-- ==== Sys2Proof/Machine/Monitor.lean ====
section
/-! DEFINITION. The safety monitor: one step per `Cycle` event (spec rules R260 to R324). -/

namespace Sys2Proof.Machine

open Sys2Proof

/-- The four channels in order (rule R260). -/
def channels : List (Fin 4) := [0, 1, 2, 3]

/-! ## Analog path -/

/-- A channel after a good reading with distance d (rule R269). -/
def AnalogChannel.goodReading (c : AnalogChannel) (raw : Raw12) (zone : Status × Byte) (d : Dist) (mv : Word) :
    AnalogChannel :=
  { c with
    raw := raw, status := zone.1, flags := zone.2, dist := d, mv := mv,
    minMv := wordMin c.minMv mv, maxMv := wordMax c.maxMv mv }

/-- A channel after a sensor read error: the last good reading stays (rule R268). -/
def AnalogChannel.readError (c : AnalogChannel) (raw : Raw12) (zone : Status × Byte) : AnalogChannel :=
  { c with raw := raw, status := zone.1, flags := zone.2, errors := c.errors + 1 }

/-- An enabled channel's reading with distance d (rules R267 to R269). -/
def analogReading (i : Fin 4) (raw : Raw12) (d : Dist) (s : State) : State :=
  if (s.classifyDist d).1 = .error then s.setAi i (s.ai[i].readError raw (s.classifyDist d))
  else
    (s.setAi i (s.ai[i].goodReading raw (s.classifyDist d) d (millivolts s.cfg raw))).hrSet (aiValueAddr i)
      (millivolts s.cfg raw)

/-- `analog_step(i, raw)` (rules R262, R270). -/
def analogStep (i : Fin 4) (raw : Raw12) (s : State) : State :=
  if s.aiEnabled i then analogReading i raw (s.distance raw) s else s

/-! ## Digital path -/

/-- The time of the last raw edge, this sample included (rule R277). -/
def DigitalChannel.edgeAfter (c : DigitalChannel) (lvl : Bool) (now : Word32) : Word32 :=
  if lvl != c.prevLevel then now else c.edgeTime

/-- The debounced state changes at this sample: it differs from the active comparison, and the level has
persisted strictly longer than the debounce interval, modulo 2^32 (rules R278, R356). -/
def DigitalChannel.commits (c : DigitalChannel) (lvl act : Bool) (now interval : Word32) : Bool :=
  act != c.active && decide (interval.toNat < (now - c.edgeAfter lvl now).toNat)

/-- The debounced state after this sample (rule R278). -/
def DigitalChannel.activeAfter (c : DigitalChannel) (lvl act : Bool) (now interval : Word32) : Bool :=
  if c.commits lvl act now interval then act else c.active

/-- An enabled channel after a sample (rules R277 to R279). -/
def DigitalChannel.sample (c : DigitalChannel) (lvl act : Bool) (now interval : Word32) : DigitalChannel where
  level := lvl
  prevLevel := lvl
  edgeTime := c.edgeAfter lvl now
  active := c.activeAfter lvl act now interval
  changes := if c.commits lvl act now interval then c.changes + 1 else c.changes
  commitTime := if c.commits lvl act now interval then now else c.commitTime
  errors := c.errors
  flags := digitalFlags (c.activeAfter lvl act now interval)

/-- The channel i of the state after a sample, against its configured active level (rule R276). -/
def State.diSampled (s : State) (i : Fin 4) (lvl : Bool) (now : Word32) : DigitalChannel :=
  s.di[i].sample lvl (lvl == s.activeHigh i) now s.cfg.debounceMs[i]

/-- `digital_step(i, lvl, now)` (rules R275, R280). -/
def digitalStep (i : Fin 4) (lvl : Bool) (now : Word32) (s : State) : State :=
  if s.diEnabled i then
    (s.setDi i (s.diSampled i lvl now)).hrSet (diStatusAddr i) (if (s.diSampled i lvl now).active then 1 else 0)
  else s

/-! ## Aggregation, counters, outputs -/

/-- The statuses of the enabled channels, analog first then digital (rule R285). -/
def State.statuses (s : State) : List Status :=
  (channels.filter s.aiEnabled).map (fun i => s.ai[i].status) ++
    (channels.filter s.diEnabled).map (fun i => digitalStatus s.di[i].active)

/-- `aggregate()` (rule R285). -/
def State.aggregate (s : State) : Status := precedence s.statuses

/-- `count(agg)` (rule R287). -/
def countAggregate (agg : Status) (s : State) : State :=
  s.setCounts (if agg = .warning then s.warnCount + 1 else s.warnCount)
    (if agg = .critical then s.critCount + 1 else s.critCount)
    (if agg = .emergency then s.emergCount + 1 else s.emergCount)

/-- `drive_outputs(agg)` (rules R301 to R303). -/
def driveOutputs (agg : Status) (s : State) : State :=
  match agg with
  | .critical => (s.setOutputs true).setLatch true
  | .ok =>
    let s1 := if s.autoReset then s.setLatch false else s
    if s1.resetRequired then s1 else s1.setOutputs false
  | .warning => s
  | .emergency => s
  | .error => s

/-! ## Publication -/

/-- The zone status: the OR of the alarm flags of the enabled analog channels (rule R321). -/
def State.zoneStatus (s : State) : Word :=
  (channels.filter s.aiEnabled).foldl (fun z i => z ||| (s.ai[i].flags).setWidth 16) 0

/-- Analog channel i has a good reading at or below PROX_THRESH (rule R322). -/
def State.proximate (s : State) (i : Fin 4) : Bool :=
  s.aiEnabled i && s.ai[i].status != .error && Dist.le s.ai[i].dist (s.hrGet 0x48)

/-- The proximity alert (rule R322). -/
def State.proxAlert (s : State) : Word := if channels.any s.proximate then 1 else 0

/-- Analog channel i is enabled and classified ERROR (rule R324). -/
def State.inError (s : State) (i : Fin 4) : Bool := s.aiEnabled i && s.ai[i].status == .error

/-- The safety error code: bit i for an enabled analog channel classified ERROR (rule R324). -/
def State.errorMask (s : State) : Word :=
  (channels.filter s.inError).foldl (fun e i => e + BitVec.ofNat 16 (2 ^ i.val)) 0

/-- `publish(agg)`, with every value taken from the state it is given (rules R320 to R324). -/
def publish (agg : Status) (s : State) : State :=
  ((((s.hrSet 0x0 agg.code).hrSet 0x2 s.zoneStatus).hrSet 0x3 s.proxAlert).hrSet 0x4
    (if s.relayOut then 1 else 0)).hrSet 0x5 s.errorMask

/-! ## The cycle -/

/-- The analog channels, in order (rule R260). -/
def sampleAnalog (a : Vector Raw12 4) (s : State) : State := channels.foldl (fun t i => analogStep i a[i] t) s

/-- The digital channels, in order (rule R260). -/
def sampleDigital (d : Vector Bool 4) (now : Word32) (s : State) : State :=
  channels.foldl (fun t i => digitalStep i d[i] now t) s

/-- The sampling half of a cycle: the analog channels, then the digital ones (rule R260). -/
def sampleChannels (a : Vector Raw12 4) (d : Vector Bool 4) (s : State) : State :=
  sampleDigital d s.uptimeMs (sampleAnalog a s)

/-- The deciding half of a cycle: count, drive the outputs, publish, and note the check (rules R260, R288). -/
def concludeCycle (agg : Status) (now : Word32) (s : State) : State :=
  (publish agg (driveOutputs agg (countAggregate agg s))).setCheck agg now

/-- A whole cycle (rule R260). -/
def runCycle (a : Vector Raw12 4) (d : Vector Bool 4) (s : State) : State :=
  concludeCycle (sampleChannels a d s).aggregate s.uptimeMs (sampleChannels a d s)

end Sys2Proof.Machine
end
☆ ☆ ☆
### WORK REQUIRED
Give the exact lines, and only those, from the line containing "commitTime := if" through the line containing "PROX_THRESH (rule R322). -/" in the entries above.

### RESULT
  commitTime := if c.commits lvl act now interval then now else c.commitTime
  errors := c.errors
  flags := digitalFlags (c.activeAfter lvl act now interval)

/-- The channel i of the state after a sample, against its configured active level (rule R276). -/
def State.diSampled (s : State) (i : Fin 4) (lvl : Bool) (now : Word32) : DigitalChannel :=
  s.di[i].sample lvl (lvl == s.activeHigh i) now s.cfg.debounceMs[i]

/-- `digital_step(i, lvl, now)` (rules R275, R280). -/
def digitalStep (i : Fin 4) (lvl : Bool) (now : Word32) (s : State) : State :=
  if s.diEnabled i then
    (s.setDi i (s.diSampled i lvl now)).hrSet (diStatusAddr i) (if (s.diSampled i lvl now).active then 1 else 0)
  else s

/-! ## Aggregation, counters, outputs -/

/-- The statuses of the enabled channels, analog first then digital (rule R285). -/
def State.statuses (s : State) : List Status :=
  (channels.filter s.aiEnabled).map (fun i => s.ai[i].status) ++
    (channels.filter s.diEnabled).map (fun i => digitalStatus s.di[i].active)

/-- `aggregate()` (rule R285). -/
def State.aggregate (s : State) : Status := precedence s.statuses

/-- `count(agg)` (rule R287). -/
def countAggregate (agg : Status) (s : State) : State :=
  s.setCounts (if agg = .warning then s.warnCount + 1 else s.warnCount)
    (if agg = .critical then s.critCount + 1 else s.critCount)
    (if agg = .emergency then s.emergCount + 1 else s.emergCount)

/-- `drive_outputs(agg)` (rules R301 to R303). -/
def driveOutputs (agg : Status) (s : State) : State :=
  match agg with
  | .critical => (s.setOutputs true).setLatch true
  | .ok =>
    let s1 := if s.autoReset then s.setLatch false else s
    if s1.resetRequired then s1 else s1.setOutputs false
  | .warning => s
  | .emergency => s
  | .error => s

/-! ## Publication -/

/-- The zone status: the OR of the alarm flags of the enabled analog channels (rule R321). -/
def State.zoneStatus (s : State) : Word :=
  (channels.filter s.aiEnabled).foldl (fun z i => z ||| (s.ai[i].flags).setWidth 16) 0

/-- Analog channel i has a good reading at or below PROX_THRESH (rule R322). -/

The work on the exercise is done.